Profile photo


I am an assistant professor of information systems at Carnegie Mellon University's Heinz College, and an affiliated faculty member of the Machine Learning Department. I work on machine learning for healthcare and for information systems in developing countries. In these applications, my work revolves around forecasting, such as predicting how long a patient will stay in a hospital, or when and where farmers in rural India should sell their crops. To produce forecasts, I typically uses nonparametric methods that, instead of specifying a model for the data in advance, let the data decide on what model to use, essentially through an election-like process where each data point casts a vote. Since these methods inform interventions that can be costly and affect people's well-being, ensuring that predictions are reliable and interpretable is essential. To this end, in addition to developing nonparametric predictors, I also produce theory for when and why they work, and identify forecast evidence that would be helpful to practitioners for decision making.

Email: [click here]

Office: HBH 2216 (the west wing of Hamburg Hall, second floor)

Teaching schedule (Fall 2018): I will be teaching 95-865 "Unstructured Data Analytics" during mini-2.

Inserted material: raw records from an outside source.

/-! ## Memory (R130 to R157) -/

/-- Bytes 0x85 0x96 0x03 0xF4 stand at 0x1010 of the scratchpad of tile 0, where s2 points. -/
def withBytes (s : State) : State :=
  match s.keysOf (unitOf s) 0 0xF000000000001010 1 with
  | some (k :: _) => s.modStore fun m => { m with mem := FMap.setMany 0 m.mem k [0x85, 0x96, 0x03, 0xF4] }
  | _ => s
/-- What the reply to an instruction of the unit in slot 0 of core 2 will write. -/
def replyOf (i : Instr) (s : State) : Option (List RegWrite) := after i s fun t =>
  match (t.slotAt 32).mode with
  | .waiting (.reply r) _ => some r.writes
  | _ => none
def loads (mk : Fields → Instr) (g : Fields → Fields := id) : Option (List RegWrite) :=
  replyOf (mk (legal mk g)) (withBytes (ready (mk (legal mk g))))
theorem test_loads_extend : loads .ldI8 = some [.scalar 1 0xFFFFFFFFFFFFFF85] ∧ loads .ldN8 = some [.scalar 1 0x85] ∧
    loads .ldI16 = some [.scalar 1 0xFFFFFFFFFFFF9685] ∧ loads .ldN16 = some [.scalar 1 0x9685] ∧
    loads .ldI32 = some [.scalar 1 0xFFFFFFFFF4039685] ∧ loads .ldN32 = some [.scalar 1 0xF4039685] ∧
    loads .ldI64 = some [.scalar 1 0xF4039685] := by decide +kernel
theorem test_ldp : loads .ldp (fun f => { f with imm := 0 }) = some [.scalar 1 0xF4039685, .scalar 4 0] := by decide +kernel
/-- R86: the displacement counts units of the access. -/
theorem test_ld_displacement : loads .ldN16 (fun f => { f with imm := 1 }) = some [.scalar 1 0xF403] := by decide +kernel
/-- R139, R135: a store enters the buffer and its bytes reach memory when the entry is performed. -/
theorem test_store_performed :
    (after (.st16 (legal .st16)) (withBytes (ready (.st16 (legal .st16)) fun u => u.setReg 1 0xABCD)) fun t =>
      after (.storeBufferEntryPerformed 2) t fun v => (v.keysOf (unitOf (ready (.st16 (legal .st16)))) 0 0xF000000000001010 4).map
        fun ks => ks.map v.byteAt) = some [0xCD, 0xAB, 0x03, 0xF4] := by decide +kernel
/-- The bytes at 0x1010 after an instruction. -/
def bytesAfter (i : Instr) (s : State) : Option (List Byte) := after i s fun t =>
  (t.keysOf (unitOf s) 0 0xF000000000001010 4).map fun ks => ks.map t.byteAt
def amo (mk : Fields → Instr) (y : Word) (g : Fields → Fields := id) : Option (List Byte) :=
  let i := mk (legal mk fun f => g { f with ty := 19 })
  bytesAfter i (withBytes (ready i fun u => u.setReg 3 y))
theorem test_amo_integer : amo .amoAdd 0x10000000 = some [0x85, 0x96, 0x03, 0x04] ∧ amo .amoAnd 0xFF = some [0x85, 0, 0, 0] ∧
    amo .amoOr 0x7A = some [0xFF, 0x96, 0x03, 0xF4] ∧ amo .amoXor 0xF4000000 = some [0x85, 0x96, 0x03, 0] ∧
    amo .amoMin 1 = some [0x85, 0x96, 0x03, 0xF4] ∧ amo .amoMax 1 = some [1, 0, 0, 0] ∧ amo .amoMinn 1 = some [1, 0, 0, 0] ∧
    amo .amoMaxn 1 = some [0x85, 0x96, 0x03, 0xF4] ∧ amo .amoSwap 2 = some [2, 0, 0, 0] := by decide +kernel
theorem test_amo_cas : amo .amoCas 0xF4039685 = some [9, 0, 0, 0] ∧ amo .amoCas 1 = some [0x85, 0x96, 0x03, 0xF4] := by decide +kernel
theorem test_amo_answers_old : replyOf (.amoSwap (legal .amoSwap fun f => { f with ty := 3 }))
    (withBytes (ready (.amoSwap (legal .amoSwap fun f => { f with ty := 3 })))) =
    some [.scalar 1 0xFFFFFFFFF4039685, .flags 0] := by decide +kernel
/-- R154, R155: a post is performed from the buffer; a wait takes one. -/
theorem test_sem : (after (.semPost (legal .semPost)) (ready (.semPost (legal .semPost))) fun t =>
      after (.semPostPerformed 2) t fun v => some (v.semAt 0 0)) = some 1 ∧
    (after (.semTry (legal .semTry)) (ready (.semTry (legal .semTry))) fun t => some (t.semAt 0 0, ((t.unitAt ⟨2, 0⟩).map
      fun u => u.guardOf 1))) = some (0, some false) := by decide +kernel
/-- R150: the last of one arrival empties ARRIVED and raises GEN; the bytes read EXPECTED 0, ARRIVED 0, GEN 0xF4039685. -/
theorem test_bar_arrive : bytesAfter (.barArrive (legal .barArrive)) (withBytes (ready (.barArrive (legal .barArrive)))) =
    some [0x86, 0x96, 0x03, 0xF4] := by decide +kernel
theorem test_cnt_add : bytesAfter (.cntAdd (legal .cntAdd fun f => { f with a := 2, b := 3, ord := 1 }))
    (withBytes (ready (.cntAdd (legal .cntAdd fun f => { f with a := 2, b := 3, ord := 1 })))) =
    some [0x8A, 0x96, 0x03, 0xF4] := by decide +kernel

/-! ## Vectors and tiles -/

/-- v5, v6 and v7 hold F32 rows: lane 0 of v5 is 1.5, lanes 0 and 1 of v6 are 2.0 and 1.0. -/
def floats (u : Ctx) : Ctx :=
  ((u.setRow 5 0x3FC00000 6).setRow 6 0x3F80000040000000 6).setRow 7 0x3F80000040000000 6
/-- Lane `n` of v4 after an instruction on F32 rows. -/
def laneAfter (mk : Fields → Instr) (n : Nat) : Option Nat :=
  let i := mk (legal mk fun f => { f with ty := 6 })
  unitAfter i (ready i floats) fun u => laneAt (u.row 4).toNat 32 n
theorem test_vadd : laneAfter .vadd 0 = some 0x40600000 ∧ laneAfter .vadd 1 = some 0x3F800000 := by decide +kernel
theorem test_vsub : laneAfter .vsub 0 = some 0xBF000000 := by decide +kernel
theorem test_vmul : laneAfter .vmul 0 = some 0x40400000 := by decide +kernel
theorem test_vfma : laneAfter .vfma 0 = some 0x40A00000 ∧ laneAfter .vfms 0 = some 0x3F800000 := by decide +kernel
theorem test_vneg : laneAfter .vneg 0 = some 0xBFC00000 ∧ laneAfter .vabs 0 = some 0x3FC00000 := by decide +kernel
theorem test_vmin : laneAfter .vmin 0 = some 0x3FC00000 ∧ laneAfter .vmax 0 = some 0x40000000 := by decide +kernel

/-- The example of R178: lanes 0 to 3 of v5 hold 2^24, 1, 1 and 1, and m1 selects them. -/
def tree (u : Ctx) : Ctx := { u.setRow 5 0x3F8000003F8000003F8000004B800000 6 with masks := FMap.set 0 u.masks 1 0xF }
theorem test_vred_example : regAfter (.vred (legal .vred fun f => { f with ty := 6, lmask := 1 })) tree 1 =
    some 0x000000004B800001 := by decide +kernel
theorem test_vscan_example : unitAfter (.vscan (legal .vscan fun f => { f with ty := 6, lmask := 1 }))
    (ready (.vscan (legal .vscan fun f => { f with ty := 6, lmask := 1 })) tree)
    (fun u => (List.range 5).map (laneAt (u.row 4).toNat 32)) =
    some [0x4B800000, 0x4B800000, 0x4B800000, 0x4B800000, 0] := by decide +kernel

Nearest neighbor survey book thumbnail


My book with Devavrat Shah is out: "Explaining the Success of Nearest Neighbor Methods in Prediction" (Foundations and Trends in Machine Learning, May 2018). Despite nearest neighbor methods appearing in text as early as the 11th century in Alhazen's "Book of Optics", it was not until fairly recently that arguably the most general, nonasymptotic theory for nearest neighbor classification was developed by Chaudhuri and Dasgupta (2014). This book goes over some of the latest nonasymptotic theoretical guarantees for nearest neighbor and related kernel regression and classification methods both in general metric spaces, and in contemporary applications where clustering structure appears (time series forecasting, recommendation systems, medical image segmentation). The book also covers some recent advances in approximate nearest neighbor search, explains why decision tree and related ensemble methods are nearest neighbor methods, and discusses the potential for far away neighbors to help in prediction. We also organized a related workshop at NIPS 2017 (slides are available for all the talks).

Current Projects


Before joining Carnegie Mellon, I finished my Ph.D. in Electrical Engineering and Computer Science at MIT, advised by Polina Golland and Devavrat Shah. My thesis was on nonparametric machine learning methods for forecasting viral news, recommending products to people, and finding human organs in medical images. I also worked on satellite image analysis to help bring electricity to rural India, and modeled brain activation patterns evoked by reading sentences. Between grad school and becoming faculty, I helped develop the recommendation engine at a predictive analytics startup Celect and then was a teaching postdoc in MIT's Digital Learning Lab, where I was the primary instructor and course developer for a new edX course on computational probability and inference.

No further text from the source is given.